678.5: JC to finalise the Storage background document by end September.
(UPDATE: 17 October meeting with Tony Medland & DB and PC will attend. This is almost complete and awaiting a few minor elements to be worked in ñ GR will upload into Googledocs for info). Ongoing.

ACTIONS AS OF 10.12.18
======================
644.4: AD will progress capture of funds for Dirac with Mark Wilkinson. (Update: funding from DIRAC. AS has emailed Mark. They are now using it more heavily. Could use the money for tape, but have to be careful not to buy tape we wonÕt use. May be better charging later rather than during this FY? AD will now progress. 08/10/18 – Leicester are producing a PO for tapes and will send to AD to produce an invoice). Ongoing.

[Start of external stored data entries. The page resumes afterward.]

-- ==== Sys2Proof/Tests/Slice0.lean ====
section
/-! SUPPORT. The model's own tests: the check of ill-formed commands, and for every statement with hypotheses a state and operands
that meet them. -/

set_option Elab.async false

namespace Sys2Proof.Machine

/-- Writes fields: (field, value, i, j); the tick began with them. -/
def State.put (s : State) (l : List (Fld × Nat × Nat × Nat)) : State :=
  let s : State := l.foldl (fun s e => s.wr e.1 e.2.1 e.2.2.1 e.2.2.2) s
  { s with regs0 := s.regs, events := [] }

end Sys2Proof.Machine

namespace Sys2Proof.Tests

open Sys2Proof Sys2Proof.Machine

/-- A block in HOLD whose clocks run at stamp `n`, with every core running and every link up. -/
def base (n : Nat) : State :=
  let s : State := { State.reset with clk := { Clk.reset with now := BitVec.ofNat 64 n, running := true } }
  let s := s.put ([(F.CLOCK_STATUS.MAIN_LOCK, 1, 0, 0), (F.CLOCK_STATUS.FCLK_PRESENT, 1, 0, 0), (F.CLOCK_STATUS.PHY_LOCK, 4095, 0, 0),
    (F.GLOBAL_STATE.STATE, 1, 0, 0)] ++ (List.range 12).map (fun k => (F.CLOCK_PHYPLL.MULT, 48, k, 0)) ++
    (List.range 15).map (fun c => (F.FW_STATE.STATE, 2, c, 0)))
  s

/-! ### Witnesses: clocks, plots, traffic -/

theorem witness_PllsLockAndUnlock :
    State.reset.clk.running = false ∧ State.reset.clk.mainLost = false ∧ (base 10).bit F.CLOCK_STATUS.MAIN_LOCK = true ∧
    nbit ((base 10).rd F.CLOCK_STATUS.PHY_LOCK) 11 = true ∧ nbit (((base 10).put [(F.CLOCK_STATUS.PHY_LOCK, 0, 0, 0)]).rd F.CLOCK_STATUS.PHY_LOCK) 11 = false ∧
    (base 10).rd F.CLOCK_PHYPLL.MULT 11 ≠ 0 := by decide +kernel

/-- CLK_NMC is asked to halve. -/
def asked (n : Nat) : State := { base n with clk := { (base n).clk with nmcAsk := some true } }

theorem witness_FabricAndNmcClocks :
    (base 10).bit F.CLOCK_STATUS.FCLK_PRESENT = true ∧ 800 ≤ (1200 : BitVec 16).toNat ∧ (1200 : BitVec 16).toNat ≤ 2000 ∧
    (asked 20).clk.nmcAsk = some true ∧ (asked 20).now % 10 = 0 ∧ (asked 20).nmcEdge = true ∧ (asked 21).clk.nmcAsk = some true ∧
    (asked 21).now % 10 ≠ 0 := by decide +kernel

/-- A check of the timestamp's replicas is due. -/
def checking : State :=
  let s := (base 2048).put [(F.TS_CTRL.CHECK_EN, 1, 0, 0)]
  { s with clk := { s.clk with nextCheck := 2048 } }

theorem witness_Timestamp :
    (base 10).pfHeld = false ∧ ((base 10).put [(F.TS_CTRL.CHECK_EN, 0, 0, 0)]).bit F.TS_CTRL.CHECK_EN = false ∧ (List.replicate 12 (0 : W64) ++ [5]).length = 13 ∧
    checking.clk.running = true ∧ checking.bit F.TS_CTRL.CHECK_EN = true ∧ checking.now % 1024 = 0 ∧ checking.clk.nextCheck ≤ checking.now := by
  decide +kernel

theorem witness_PhyMultRule :
    ((base 10).pfHeld && !(base 10).siteStarting 2) = false ∧ ((31 : Byte).toNat ≠ 0 ∧ ((31 : Byte).toNat < 32 ∨ 48 < (31 : Byte).toNat)) ∧
    (32 ≤ (40 : Byte).toNat ∧ (40 : Byte).toNat ≤ 48) ∧ (base 10).anyPc 2 PcState.live = false ∧
    (40 : Byte).toNat ≠ (base 10).rd F.CLOCK_PHYPLL.MULT 2 := by decide +kernel

/-- Stack 0 is populated with 16 frames; plot 3 is in state `st`, at frame 2, with a FREE under way in QUARANTINE. -/
def plotted (st : PlotState) (next : Bool) : State :=
  { (base 100).put [(F.PLOT_GEOM.POPULATED, 1, 0, 0), (F.PLOT_STACKGEOM.FRAMES, 16, 0, 0), (F.PLOT_ARG1.RIGHTS, 0x0F, 0, 0)] with
    plots := [(3, { Plot.blank with state := st, frame := 2, next := next })], quar := [(3, some ⟨0, true, false⟩)] }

678.3: AD to finalise the Tier1 background document, including tape strategy by end September. (Update: Almost complete and will circulate current iteration for comment). Ongoing.

678.5: JC to finalise the Storage background document by end September.
(UPDATE: 17 October meeting with Tony Medland & DB and PC will attend. This is almost complete and awaiting a few minor elements to be worked in – GR will upload into Googledocs for info). Ongoing.

690.1: DC to get confirm M&O numbers and identify any mismatch due to inclusion of PhD students.

690.2: JH to follow up with BBC contacts on further potential collaboration in regards the proposal

690.3: AD to formally respond to EOSC-HUB on behalf of GridPP and express a willingness to provide resources

690.4: AD to check availability of Cosners House for the dates of 24,25,26 April and to book if appropriate.

690.5: AM to discuss with LHCb and identify requirements for Tape recall, as well as start dates and durations of the campaign.